The ruling came in a case where the restaurant admitted that a chair from which the plaintiff claimed to have fallen and injured herself was damaged prior to the incident. 
The High Court upheld an earlier decision of the Circuit Court, which had been appealed by the plaintiff. 
The High Court decided the only purpose that would be served by handing over the CCTV footage in advance of the plaintiff giving evidence and undergoing cross examination was whether the assertion that they fell to the ground was correct. 
The CCTV material being sought by way of discovery went “exclusively to the issue of the plaintiff’s credit”. 
Peter Boland, director of the Alliance for Insurance Reform, said the data protection law, and the laws in relation to public and employer liability, are “sometimes at odds with each other, and in this particular case they were at odds”. 
The alliance was aware of many similar cases, where liability was not an issue and a plaintiff had got access to CCTV footage prior to setting out their version of events in a sworn affidavit. 
In some instances, people made data access requests to get CCTV footage and then made their claims for personal injury. 
“This is a source of great frustration to members who feel that the cases are being built around the CCTV footage.” 
‘Landmark judgement’ 
Pat McDonagh, the founder of Supermacs, said the High Court judgment was a “landmark judgment”. He wondered why it was that Supermacs had to take the case when there were “all these insurance companies that are dealing with cases like this, week in, week out, all across the country”. 
Neil McDonnell, chief executive of the small and medium-sized businesses organisation Isme, said it believed that the Office of the Data Protection Commissioner took too much of an “absolutist position” in relation to data access rights in situations where the data was held by a body being sued. 

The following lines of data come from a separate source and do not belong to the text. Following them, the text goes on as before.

/-- The words of an instruction: base word and extension word (R68 to R70, R224). -/
def encode : Instr → List Word
  | .iadd b => [writeBase 0x00#7 false b]
  | .iaddLong b x => [writeBase 0x00#7 true b, writeExtRI x]
  | .isub b => [writeBase 0x01#7 false b]
  | .isubLong b x => [writeBase 0x01#7 true b, writeExtRI x]
  | .imul b => [writeBase 0x02#7 false b]
  | .imulLong b x => [writeBase 0x02#7 true b, writeExtRI x]
  | .imulh b => [writeBase 0x03#7 false b]
  | .imulhLong b x => [writeBase 0x03#7 true b, writeExtRI x]
  | .imad b x => [writeBase 0x04#7 true b, writeExtR x]
  | .imin b => [writeBase 0x05#7 false b]
  | .iminLong b x => [writeBase 0x05#7 true b, writeExtRI x]
  | .imax b => [writeBase 0x06#7 false b]
  | .imaxLong b x => [writeBase 0x06#7 true b, writeExtRI x]
  | .iabs b => [writeBase 0x07#7 false b]
  | .iabsLong b x => [writeBase 0x07#7 true b, writeExtRI x]
  | .ineg b => [writeBase 0x08#7 false b]
  | .inegLong b x => [writeBase 0x08#7 true b, writeExtRI x]
  | .isad b x => [writeBase 0x09#7 true b, writeExtR x]
  | .andW b => [writeBase 0x10#7 false b]
  | .andLong b x => [writeBase 0x10#7 true b, writeExtRI x]
  | .orW b => [writeBase 0x11#7 false b]
  | .orLong b x => [writeBase 0x11#7 true b, writeExtRI x]
  | .xorW b => [writeBase 0x12#7 false b]
  | .xorLong b x => [writeBase 0x12#7 true b, writeExtRI x]
  | .andn b => [writeBase 0x13#7 false b]
  | .andnLong b x => [writeBase 0x13#7 true b, writeExtRI x]
  | .notW b => [writeBase 0x14#7 false b]
  | .notLong b x => [writeBase 0x14#7 true b, writeExtRI x]
  | .shl b => [writeBase 0x15#7 false b]
  | .shlLong b x => [writeBase 0x15#7 true b, writeExtRI x]
  | .shr b => [writeBase 0x16#7 false b]
  | .shrLong b x => [writeBase 0x16#7 true b, writeExtRI x]
  | .sar b => [writeBase 0x17#7 false b]
  | .sarLong b x => [writeBase 0x17#7 true b, writeExtRI x]
  | .rotl b => [writeBase 0x18#7 false b]
  | .rotlLong b x => [writeBase 0x18#7 true b, writeExtRI x]
  | .popc b => [writeBase 0x19#7 false b]
  | .popcLong b x => [writeBase 0x19#7 true b, writeExtRI x]
  | .clz b => [writeBase 0x1A#7 false b]
  | .clzLong b x => [writeBase 0x1A#7 true b, writeExtRI x]
  | .brev b => [writeBase 0x1B#7 false b]
  | .brevLong b x => [writeBase 0x1B#7 true b, writeExtRI x]
  | .bfx b => [writeBase 0x1C#7 false b]
  | .bfxLong b x => [writeBase 0x1C#7 true b, writeExtRI x]
  | .bfi b x => [writeBase 0x1D#7 true b, writeExtR x]
  | .perm b x => [writeBase 0x1E#7 true b, writeExtR x]
  | .icmp b x => [writeBase 0x20#7 true b, writeExtRI x]
  | .fcmp b x => [writeBase 0x21#7 true b, writeExtRI x]
  | .sel b x => [writeBase 0x22#7 true b, writeExtR x]
  | .plop b x => [writeBase 0x23#7 true b, writeExtR x]
  | .mov b => [writeBase 0x24#7 false b]
  | .movLong b x => [writeBase 0x24#7 true b, writeExtR x]
  | .movi b x => [writeBase 0x25#7 true b, x]
  | .lea b => [writeBase 0x26#7 false b]
  | .leaLong b x => [writeBase 0x26#7 true b, writeExtRI x]
  | .fadd b => [writeBase 0x30#7 false b]
  | .faddLong b x => [writeBase 0x30#7 true b, writeExtRI x]
  | .fsub b => [writeBase 0x31#7 false b]
  | .fsubLong b x => [writeBase 0x31#7 true b, writeExtRI x]
  | .fmul b => [writeBase 0x32#7 false b]
  | .fmulLong b x => [writeBase 0x32#7 true b, writeExtRI x]
  | .ffma b x => [writeBase 0x33#7 true b, writeExtR x]
  | .fmin b => [writeBase 0x34#7 false b]
  | .fminLong b x => [writeBase 0x34#7 true b, writeExtRI x]
  | .fmax b => [writeBase 0x35#7 false b]
  | .fmaxLong b x => [writeBase 0x35#7 true b, writeExtRI x]
  | .fscl b => [writeBase 0x36#7 false b]
  | .fsclLong b x => [writeBase 0x36#7 true b, writeExtRI x]
  | .frnd b => [writeBase 0x37#7 false b]
  | .frndLong b x => [writeBase 0x37#7 true b, writeExtRI x]
  | .hadd2 b => [writeBase 0x38#7 false b]
  | .hadd2Long b x => [writeBase 0x38#7 true b, writeExtR x]
  | .hmul2 b => [writeBase 0x39#7 false b]
  | .hmul2Long b x => [writeBase 0x39#7 true b, writeExtR x]
  | .hfma2 b x => [writeBase 0x3A#7 true b, writeExtR x]
  | .frcp b => [writeBase 0x40#7 false b]
  | .frcpLong b x => [writeBase 0x40#7 true b, writeExtR x]
  | .frsq b => [writeBase 0x41#7 false b]
  | .frsqLong b x => [writeBase 0x41#7 true b, writeExtR x]
  | .fsqrt b => [writeBase 0x42#7 false b]
  | .fsqrtLong b x => [writeBase 0x42#7 true b, writeExtR x]
  | .fexp2 b => [writeBase 0x43#7 false b]
  | .fexp2Long b x => [writeBase 0x43#7 true b, writeExtR x]
  | .flog2 b => [writeBase 0x44#7 false b]
  | .flog2Long b x => [writeBase 0x44#7 true b, writeExtR x]
  | .fsin b => [writeBase 0x45#7 false b]
  | .fsinLong b x => [writeBase 0x45#7 true b, writeExtR x]
  | .fcos b => [writeBase 0x46#7 false b]
  | .fcosLong b x => [writeBase 0x46#7 true b, writeExtR x]
  | .ftanh b => [writeBase 0x47#7 false b]
  | .ftanhLong b x => [writeBase 0x47#7 true b, writeExtR x]
  | .cvt b x => [writeBase 0x48#7 true b, writeExtR x]
  | .cvtp b x => [writeBase 0x49#7 true b, writeExtR x]
  | .shfl b => [writeBase 0x50#7 false b]
  | .shflLong b x => [writeBase 0x50#7 true b, writeExtRI x]
  | .ballot b => [writeBase 0x51#7 false b]
  | .ballotLong b x => [writeBase 0x51#7 true b, writeExtR x]
  | .vote b => [writeBase 0x52#7 false b]
  | .voteLong b x => [writeBase 0x52#7 true b, writeExtR x]
  | .redux b => [writeBase 0x53#7 false b]
  | .reduxLong b x => [writeBase 0x53#7 true b, writeExtR x]
  | .scan b => [writeBase 0x54#7 false b]
  | .scanLong b x => [writeBase 0x54#7 true b, writeExtR x]
  | .bcast b => [writeBase 0x55#7 false b]
  | .bcastLong b x => [writeBase 0x55#7 true b, writeExtRI x]
  | .vrand b x => [writeBase 0x56#7 true b, writeExtR x]
  | .bra b x => [writeBase 0x60#7 true b, writeExtC x]
  | .bri b => [writeBase 0x61#7 false b]
  | .briLong b x => [writeBase 0x61#7 true b, writeExtR x]
  | .call b x => [writeBase 0x62#7 true b, writeExtC x]
  | .ret b => [writeBase 0x63#7 false b]
  | .retLong b x => [writeBase 0x63#7 true b, writeExtR x]
  | .conv b => [writeBase 0x64#7 false b]
  | .convLong b x => [writeBase 0x64#7 true b, writeExtR x]
  | .lyield b => [writeBase 0x65#7 false b]
  | .lyieldLong b x => [writeBase 0x65#7 true b, writeExtR x]
  | .prio b => [writeBase 0x66#7 false b]
  | .prioLong b x => [writeBase 0x66#7 true b, writeExtR x]
  | .exit b => [writeBase 0x67#7 false b]
  | .exitLong b x => [writeBase 0x67#7 true b, writeExtR x]
  | .nop b => [writeBase 0x68#7 false b]
  | .nopLong b x => [writeBase 0x68#7 true b, writeExtR x]
  | .sld b => [writeBase 0x00#7 false b]
  | .sldLong b x => [writeBase 0x00#7 true b, writeExtM x]
  | .sst b => [writeBase 0x01#7 false b]
  | .sstLong b x => [writeBase 0x01#7 true b, writeExtM x]
  | .satom b x => [writeBase 0x02#7 true b, writeExtM x]
  | .cld b => [writeBase 0x04#7 false b]
  | .cldLong b x => [writeBase 0x04#7 true b, writeExtM x]
  | .cst b => [writeBase 0x05#7 false b]
  | .cstLong b x => [writeBase 0x05#7 true b, writeExtM x]
  | .catom b x => [writeBase 0x06#7 true b, writeExtM x]
  | .gld b => [writeBase 0x08#7 false b]
  | .gldLong b x => [writeBase 0x08#7 true b, writeExtM x]
  | .gst b => [writeBase 0x09#7 false b]
  | .gstLong b x => [writeBase 0x09#7 true b, writeExtM x]
  | .gatom b x => [writeBase 0x0A#7 true b, writeExtM x]
  | .gred b x => [writeBase 0x0B#7 true b, writeExtM x]
  | .hld b => [writeBase 0x0C#7 false b]
  | .hldLong b x => [writeBase 0x0C#7 true b, writeExtM x]
  | .hst b => [writeBase 0x0D#7 false b]
  | .hstLong b x => [writeBase 0x0D#7 true b, writeExtM x]
  | .pld b x => [writeBase 0x10#7 true b, writeExtM x]
  | .put b x => [writeBase 0x11#7 true b, writeExtM x]
  | .patom b x => [writeBase 0x12#7 true b, writeExtM x]
  | .kld b x => [writeBase 0x14#7 true b, writeExtM x]
  | .kst b x => [writeBase 0x15#7 true b, writeExtM x]
  | .ksts b x => [writeBase 0x16#7 true b, writeExtM x]
  | .fence b => [writeBase 0x20#7 false b]
  | .fenceLong b x => [writeBase 0x20#7 true b, writeExtC x]
  | .fenceWalk b x => [writeBase 0x20#7 true b, writeExtC x]
  | .acq b => [writeBase 0x21#7 false b]
  | .acqLong b x => [writeBase 0x21#7 true b, writeExtC x]
  | .acqRemote b x => [writeBase 0x21#7 true b, writeExtC x]
  | .rel b => [writeBase 0x22#7 false b]
  | .relLong b x => [writeBase 0x22#7 true b, writeExtC x]
  | .pref b => [writeBase 0x23#7 false b]
  | .prefLong b x => [writeBase 0x23#7 true b, writeExtM x]
  | .bare b x => [writeBase 0x28#7 true b, writeExtC x]
  | .bara b x => [writeBase 0x29#7 true b, writeExtC x]
  | .barw b x => [writeBase 0x2A#7 true b, writeExtC x]
  | .baraw b x => [writeBase 0x2B#7 true b, writeExtC x]
  | .give b x => [writeBase 0x30#7 true b, writeExtC x]
  | .take b x => [writeBase 0x31#7 true b, writeExtC x]
  | .ownq b x => [writeBase 0x32#7 true b, writeExtC x]
  | .ctradd b x => [writeBase 0x38#7 true b, writeExtC x]
  | .ctrwait b x => [writeBase 0x39#7 true b, writeExtC x]
  | .ctrrd b x => [writeBase 0x3A#7 true b, writeExtC x]
  | .ringwFill b x => [writeBase 0x3C#7 true b, writeExtC x]
  | .ringwFree b x => [writeBase 0x3C#7 true b, writeExtC x]
  | .ringlFill b x => [writeBase 0x3D#7 true b, writeExtC x]
  | .ringlFree b x => [writeBase 0x3D#7 true b, writeExtC x]
  | .ringq b x => [writeBase 0x3E#7 true b, writeExtC x]
  | .mm w => [writeMm 0x00#7 w]
  | .mmz w => [writeMm 0x01#7 w]
  | .scl w => [writeScl w]
  | .strm w => [writeStrm w]
  | .panel w => [writePanel w]
  | .iterImm w => [writeIter false w, w.value]
  | .iterReg w => [writeIter true w]
  | .loop w => [writeLoop w, w.count]
  | .xgive w => [writeXgive w]
  | .xtake w => [writeXtake w]
  | .xsig w => [writeXsig false w]
  | .xsigBar w => [writeXsig true w]
  | .xwait w => [writeXwait w]
  | .xend w => [writeXend w]
  | .cnest b x => [writeBase 0x00#7 true b, writeExtC x]
  | .cgo b x => [writeBase 0x01#7 true b, writeExtC x]
  | .cpy b x => [writeBase 0x02#7 true b, writeExtC x]
  | .cred b x => [writeBase 0x03#7 true b, writeExtC x]
  | .qtz b x => [writeBase 0x08#7 true b, writeExtR x]
  | .dqz b x => [writeBase 0x09#7 true b, writeExtR x]
  | .rqz b x => [writeBase 0x0A#7 true b, writeExtR x]
  | .rqzKv b x => [writeBase 0x0A#7 true b, writeExtR x]
  | .lsend b x => [writeBase 0x10#7 true b, writeExtR x]
  | .lsendPort b x => [writeBase 0x10#7 true b, writeExtR x]
  | .lradd b x => [writeBase 0x11#7 true b, writeExtR x]
  | .lwin b x => [writeBase 0x12#7 true b, writeExtR x]
  | .qpush b => [writeBase 0x18#7 false b]
  | .qpushLong b x => [writeBase 0x18#7 true b, writeExtR x]
  | .qpop b => [writeBase 0x19#7 false b]
  | .qpopLong b x => [writeBase 0x19#7 true b, writeExtR x]
  | .kopen b x => [writeBase 0x20#7 true b, writeExtC x]
  | .kcommit b x => [writeBase 0x21#7 true b, writeExtC x]
  | .kdrop b x => [writeBase 0x22#7 true b, writeExtC x]
  | .kmapAlloc b x => [writeBase 0x23#7 true b, writeExtC x]
  | .kmapFree b x => [writeBase 0x23#7 true b, writeExtC x]
  | .kmapFetch b x => [writeBase 0x23#7 true b, writeExtC x]
  | .kmapEvict b x => [writeBase 0x23#7 true b, writeExtC x]
  | .kmapLen b x => [writeBase 0x23#7 true b, writeExtC x]
  | .kmapQuery b x => [writeBase 0x23#7 true b, writeExtC x]
  | .route b x => [writeBase 0x28#7 true b, writeExtR x]
  | .rret b x => [writeBase 0x29#7 true b, writeExtR x]
  | .rxwait b x => [writeBase 0x2A#7 true b, writeExtR x]
  | .rxstat b x => [writeBase 0x2B#7 true b, writeExtR x]
  | .amerge b x => [writeBase 0x30#7 true b, writeExtR x]
  | .smxup b x => [writeBase 0x31#7 true b, writeExtR x]
  | .sread b x => [writeBase 0x38#7 true b, writeExtC x]
  | .swrite b x => [writeBase 0x39#7 true b, writeExtC x]
  | .mode b x => [writeBase 0x3A#7 true b, writeExtC x]
  | .trap b x => [writeBase 0x3B#7 true b, writeExtC x]
  | .rett b => [writeBase 0x3C#7 false b]
  | .rettLong b x => [writeBase 0x3C#7 true b, writeExtR x]
  | .sleep b x => [writeBase 0x3D#7 true b, writeExtC x]
  | .unassignedOpcode _ base ext => base :: ext.toList
  | _ => []
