/-- The words of a request's span (R184). -/
def spanMask (bytes : Nat) (ls : List LaneAcc) : BitVec 32 := wordSpan (spanOf bytes ls).1 (spanOf bytes ls).2

/-- The address space of a launch. -/
def asidOf (s : State) (launch : Nat) : Nat := match s.launch? launch with | some l => l.asid | none => 0

/-- The lane's write at the home has set out and is not acknowledged. -/
def LaneAcc.atHome (l : LaneAcc) : Bool := l.progress == .sent || l.progress == .held || l.progress == .queued

/-- The words of a line that `.fresh` stores, atomics and reductions of the core's groups have under way to their home: a
fill of them waits for the acknowledgement, so that no copy older than the write comes into the L1 (R183, DEDUCED,
log 16). -/
def homeBusy (s : State) (core asid va : Nat) : BitVec 32 :=
  (s.core core).groups.foldl (fun m p =>
    if asidOf s p.2.launch = asid then p.2.pend.foldl (fun m q => match q.op with
      | .access a =>
        let ls := a.lanes.filter fun l => a.space == .g && l.atHome && lineOf l.loc.toNat == lineOf va
        if ls.isEmpty then m else m ||| spanMask (sizeBytes a.size) ls
      | _ => m) m
    else m) 0#32

/-- The bytes of a home line for a fill by a core of die d: a word that the RDC holds, where the line is homed elsewhere, from
there, and every other word from the home, by way of the RDC (R308). None where the home is to be read and the line is
poisoned there (10 R366). -/
def fetchHome (s : State) (d dpa : Nat) (mask : BitVec 32) : Option (State × List Byte) :=
  let near := homeDie dpa == d
  if mask = 0#32 then some (s, [])
  else if !near && (s.die d).rdcHas (.line dpa) mask then
    let (s, m) := viaRdc s d (.line dpa) mask []
    some (s, m.bytes 0 128)
  else if s.poisonedAt dpa then none
  else
    let s := touchL2 s dpa false
    let home := readHome s dpa 128
    if near then some (s, home)
    else
      let (s, m) := viaRdc s d (.line dpa) mask home
      some (s, m.bytes 0 128)

/-- The bytes of a line of addresses, whose first byte lies at dpa, for the words of a mask: they lie in two home lines where a
region's TARGET is no multiple of 128 (10 R351). -/
def fetchLine (s : State) (d dpa : Nat) (mask : BitVec 32) : Option (State × List Byte) :=
  let k := dpa % 128
  if k = 0 then fetchHome s d dpa mask
  else match fetchHome s d (lineOf dpa) (byteWords (wordBytes mask <<< k)) with
    | none => none
    | some (s, lo) =>
      match fetchHome s d (lineOf dpa + 128) (byteWords (wordBytes mask >>> (128 - k))) with
      | none => none
      | some (s, hi) => some (s, (List.range 128).map fun i => if i + k < 128 then nth 0#8 lo (i + k) else nth 0#8 hi (i + k - 128))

He would like to see the matter being “straightened out. There is no need for people to get access to their CCTV footage, prior to swearing their affidavit”. 
The competing rights of the parties need to be weighed up, he said. “You can’t have an absolutist right to data. The system is really gamed now, and the data protection laws are being used to do it.” 
In a recent letter to the Data Protection Commission, he said Isme does not believe it fair that a defendant should have to comply with a data access request when the person suing has not yet complied with their obligations in relation to swearing an affidavit under the Civil Liability and Courts Act 2004.